Walking While Black


The state of Florida has declared open season on young black males.  Any white person, anywhere in Florida can open fire and kill a young black man;  any white law enforcement officer can assault, arrest or physical intimidate black boys willy nilly and expect nothing will happen to them.  If you don’t believe me just ask Bobby Wingate Wingate

Walking down the road, minding his own business, one First Coast man says he was assaulted by a Police Officer and thrown in jail for no reason.

When he was tried for the crime, a judge threw out the case half way through the trial.

Bobby Wingate said the incident occurred on Oliver Street in Arlington.

The last time Wingate walked down the road, he said he called 9-1-1 to protect himself from the police.

“He parked his car right up here near this curve,” he said as he pointed.

On a 9-1-1 recording of that night Wingate can be heard saying, “He said do I really want to fight him? I haven’t done anything wrong.”………

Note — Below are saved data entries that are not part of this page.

/-- The legal words are the encodings of the well-formed commands, and each means its own command (R80 to R88). -/
theorem decode_eq_ok_iff {cw dw : Word} {i : Instr} : decode cw dw = .ok i ↔
    i.wellFormed = true ∧ (encode i).1 = cw ∧ withData dw i = i := by
  constructor
  · intro h
    obtain ⟨ha, rsvd, -⟩ := decode_eq_ok_iff_checks.1 h
    have data : withData dw i = i := by
      have := decode_withData cw dw dw
      simpa [h, Except.map] using this.symm
    refine ⟨?_, encode_of_assigned ha rsvd, data⟩
    cases i with
    | write nb d => simpa [Instr.wellFormed] using (decode_write h).2
    | _ => rfl
  · rintro ⟨wf, rfl, data⟩
    rw [decode_encode_withData wf, data]

/-- Settles O2: the data word of the encoding is the command's own. -/
theorem decodeEncodeRoundTrip : Obligations.DecodeEncodeRoundTrip := by
  intro i wf
  rw [decode_encode_withData wf, withData_encode]

/-- Settles O3, from the characterisation of the legal words. -/
theorem legalWordIsItsEncoding : Obligations.LegalWordIsItsEncoding := by
  intro cw dw i h
  obtain ⟨wf, word, -⟩ := decode_eq_ok_iff.1 h
  exact ⟨wf, word, fun nb d hi => (decode_write (hi ▸ h)).1⟩

/-- Settles O1: each word is the encoding of its command. -/
theorem decodeWordsWrittenOut : Obligations.DecodeWordsWrittenOut := fun dw =>
  ⟨decode_encode_withData (i := .nop) rfl dw, decode_encode_withData (i := .reset) rfl dw,
    decode_encode_withData (i := .write 0#3 dw) rfl dw,
    decode_encode_withData (i := .write 4#3 dw) rfl dw,
    decode_encode_withData (i := .sum) rfl dw, decode_encode_withData (i := .rddig 1#3) rfl dw,
    decode_encode_withData (i := .rddig 7#3) rfl dw, decode_encode_withData (i := .getbs) rfl dw,
    decode_encode_withData (i := .getsz) rfl dw, decode_encode_withData (i := .status) rfl dw⟩

/-! ### The rows of the table -/

/-- A row without operands has its match as its one legal word (R87). -/
theorem decode_eq_ok_iff_word {cw : Word} (dw : Word) {i : Instr} (wf : i.wellFormed = true)
    (data : withData dw i = i) : decode cw dw = .ok i ↔ cw &&& 0xFFFFFFFF#32 = (encode i).1 := by
  rw [decode_eq_ok_iff, and_fullMask]
  exact ⟨fun ⟨_, word, _⟩ => word.symm, fun word => ⟨wf, word.symm, data⟩⟩

/-- WRITE's legal words match under its mask and have NB ≤ 4 (R82, R87). -/
theorem decode_eq_write_iff (cw dw : Word) : (∃ nb d, decode cw dw = .ok (.write nb d)) ↔
    cw &&& 0xFFFFFF8F#32 = 0x00000002#32 ∧ nbField cw ≤ 4#3 := by
  constructor
  · rintro ⟨nb, d, h⟩
    obtain ⟨wf, rfl, -⟩ := decode_eq_ok_iff.1 h
    obtain ⟨-, hnb, -⟩ := encode_write_fields nb d
    rw [hnb]
    exact ⟨Laws.TableRow.write nb d wf, (decode_write h).2⟩
  · rintro ⟨row, legal⟩
    have word : cw = (encode (.write (nbField cw) dw)).1 := by
      conv_lhs => rw [eq_or_of_masks cw 0xFFFFFF8F#32 0x00000070#32 rfl, row, and_nbMask]
      rfl
    refine ⟨nbField cw, dw, decode_eq_ok_iff.2 ⟨?_, word.symm, rfl⟩⟩
    simpa [Instr.wellFormed] using legal

/-- RDDIG's legal words match under its mask, with any IDX (R83, R87). -/
theorem decode_eq_rddig_iff (cw dw : Word) : (∃ idx, decode cw dw = .ok (.rddig idx)) ↔
    cw &&& 0xFFFFF8FF#32 = 0x00000004#32 := by
  constructor
  · rintro ⟨idx, h⟩
    obtain ⟨wf, rfl, -⟩ := decode_eq_ok_iff.1 h
    exact Laws.TableRow.rddig idx wf
  · intro row
    have word : cw = (encode (.rddig (idxField cw))).1 := by
      conv_lhs => rw [eq_or_of_masks cw 0xFFFFF8FF#32 0x00000700#32 rfl, row, and_idxMask]
      rfl
    exact ⟨idxField cw, decode_eq_ok_iff.2 ⟨rfl, word.symm, rfl⟩⟩

/-- The legal command words, written out (R87). -/
def legalWords : List Word :=
  [0x00000000#32, 0x00000001#32, 0x00000002#32, 0x00000012#32, 0x00000022#32, 0x00000032#32,
    0x00000042#32, 0x00000003#32, 0x00000004#32, 0x00000104#32, 0x00000204#32, 0x00000304#32,
    0x00000404#32, 0x00000504#32, 0x00000604#32, 0x00000704#32, 0x00000005#32, 0x00000006#32,
    0x00000007#32]

/-- The words written out are the encodings of the well-formed commands (R87's count). -/
theorem encode_mem_legalWords {i : Instr} (wf : i.wellFormed = true) :
    (encode i).1 ∈ legalWords := by
  cases i with
  | write nb d =>
    have all : ∀ nb : BitVec 3, nb ≤ 4#3 →
        (0x00000002#32 ||| (nb.setWidth 32 <<< 4)) ∈ legalWords := by decide
    exact all nb (by simpa [Instr.wellFormed] using wf)
  | rddig idx =>
    have all : ∀ idx : BitVec 3, (encode (.rddig idx)).1 ∈ legalWords := by decide
    exact all idx
  | _ => decide

theorem decode_isOk_of_mem_legalWords {cw : Word} (h : cw ∈ legalWords) (dw : Word) :
    ∃ i, decode cw dw = .ok i := by
  have legal : (legalWords.all fun w => !isIllegal (w, 0#32)) = true := rfl
  have hcw := List.all_eq_true.1 legal cw h
  rw [decode_withData cw 0#32]
  unfold isIllegal at hcw
  split at hcw
  · next i hi => exact ⟨withData dw i, by rw [hi]; rfl⟩
  · cases hcw

/-- Settles O4, row by row. -/
theorem legalWordsOfEachRow : Obligations.LegalWordsOfEachRow := fun cw dw =>
  ⟨decode_eq_ok_iff_word dw rfl rfl, decode_eq_ok_iff_word dw rfl rfl, decode_eq_write_iff cw dw,
    decode_eq_ok_iff_word dw rfl rfl, decode_eq_rddig_iff cw dw, decode_eq_ok_iff_word dw rfl rfl,
    decode_eq_ok_iff_word dw rfl rfl, decode_eq_ok_iff_word dw rfl rfl,
    fun ⟨_, h⟩ => by
      obtain ⟨wf, rfl, -⟩ := decode_eq_ok_iff.1 h
      exact encode_mem_legalWords wf,
    fun h => decode_isOk_of_mem_legalWords h dw⟩

/-! ### The assembler and the disassembler -/

theorem disassemble_eq_command_iff {cw dw : Word} {i : Instr} :
    disassemble cw dw = .command i ↔ decode cw dw = .ok i := by
  unfold disassemble
  cases decode cw dw <;> simp

theorem disassemble_of_error {cw dw : Word} {c : Cause} (h : decode cw dw = .error c) :
    disassemble cw dw = .illegal cw dw c := by
  simp only [disassemble, h]

/-- Assembling a chunk makes a WRITE of its bytes (R93, R94). -/
theorem writeChunk_dataBytes (nb : BitVec 3) (dw : Word) :
    writeChunk (dataBytes nb dw) = encode (.write nb (laneWord 32 (dataBytes nb dw))) := by
  simp [writeChunk, length_dataBytes]

/-- The assembled data word holds the lanes a WRITE reads, and 0 above them (R54, R93). -/
theorem dataByte_laneWord_dataBytes {nb : BitVec 3} (legal : nb ≤ 4#3) (dw : Word) {k : Nat}
    (hk : k < 4) : dataByte (laneWord 32 (dataBytes nb dw)) k =
      if k < nb.toNat then dataByte dw k else 0#8 := by
  rw [dataByte_laneWord _ (by rw [length_dataBytes]; exact BitVec.le_def.1 legal) k hk]
  split
  · next read => simp [dataBytes, read]
  · next unread =>
    exact List.getD_eq_default _ _ (by rw [length_dataBytes]; exact Nat.le_of_not_lt unread)

/-- An illegal pair of words is listed as it is, and assembles to itself (R93, R95). -/
theorem assemble_listingLine_illegal (cw dw : Word) (c : Cause) :
    assemble (listingLine (.illegal cw dw c)) = .ok [(cw, dw)] := by
  have fits : ¬(2 ^ 32 ≤ cw.toNat ∨ 2 ^ 32 ≤ dw.toNat) := by
    have := cw.isLt
    have := dw.isLt
    omega
  rw [listingLine, assemble, if_neg fits, BitVec.ofNat_toNat, BitVec.ofNat_toNat,
    BitVec.setWidth_eq, BitVec.setWidth_eq]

According to court papers uncovered by First Coast News at the federal courthouse, Wingate was walking down the road in December when a JSO Police Officer stopped him and asked to talk.

When he told the officer he was running late for an appointment, the officer cited him for walking on the wrong side of the road.

According to court papers the officer then hit Wingate in the face and engaged his Taser. That’s when Wingate called 9-1-1.

Wingate spent a night in jail, and the State Attorney’s Office took the case to trial.

He was charged with resisting arrest without violence, and walking down the wrong side of the road.

But in court, the officer testified he wasn’t sure what side of the road Wingate was on.

Before the defense could even present its case, the judge ruled that there was not nearly enough evidence to proceed and dropped the charges and the case against Wingate.

I am not a fan of police officers because repeatedly I read about how they abuse and assault citizen rights and this case with Wingate reinforces my prejudices that they are terrorists in communities in which they patrol….those of them who are bad anyway.  However, what is interesting about this case revolves around another case and the prosecutor  that both cases have in common.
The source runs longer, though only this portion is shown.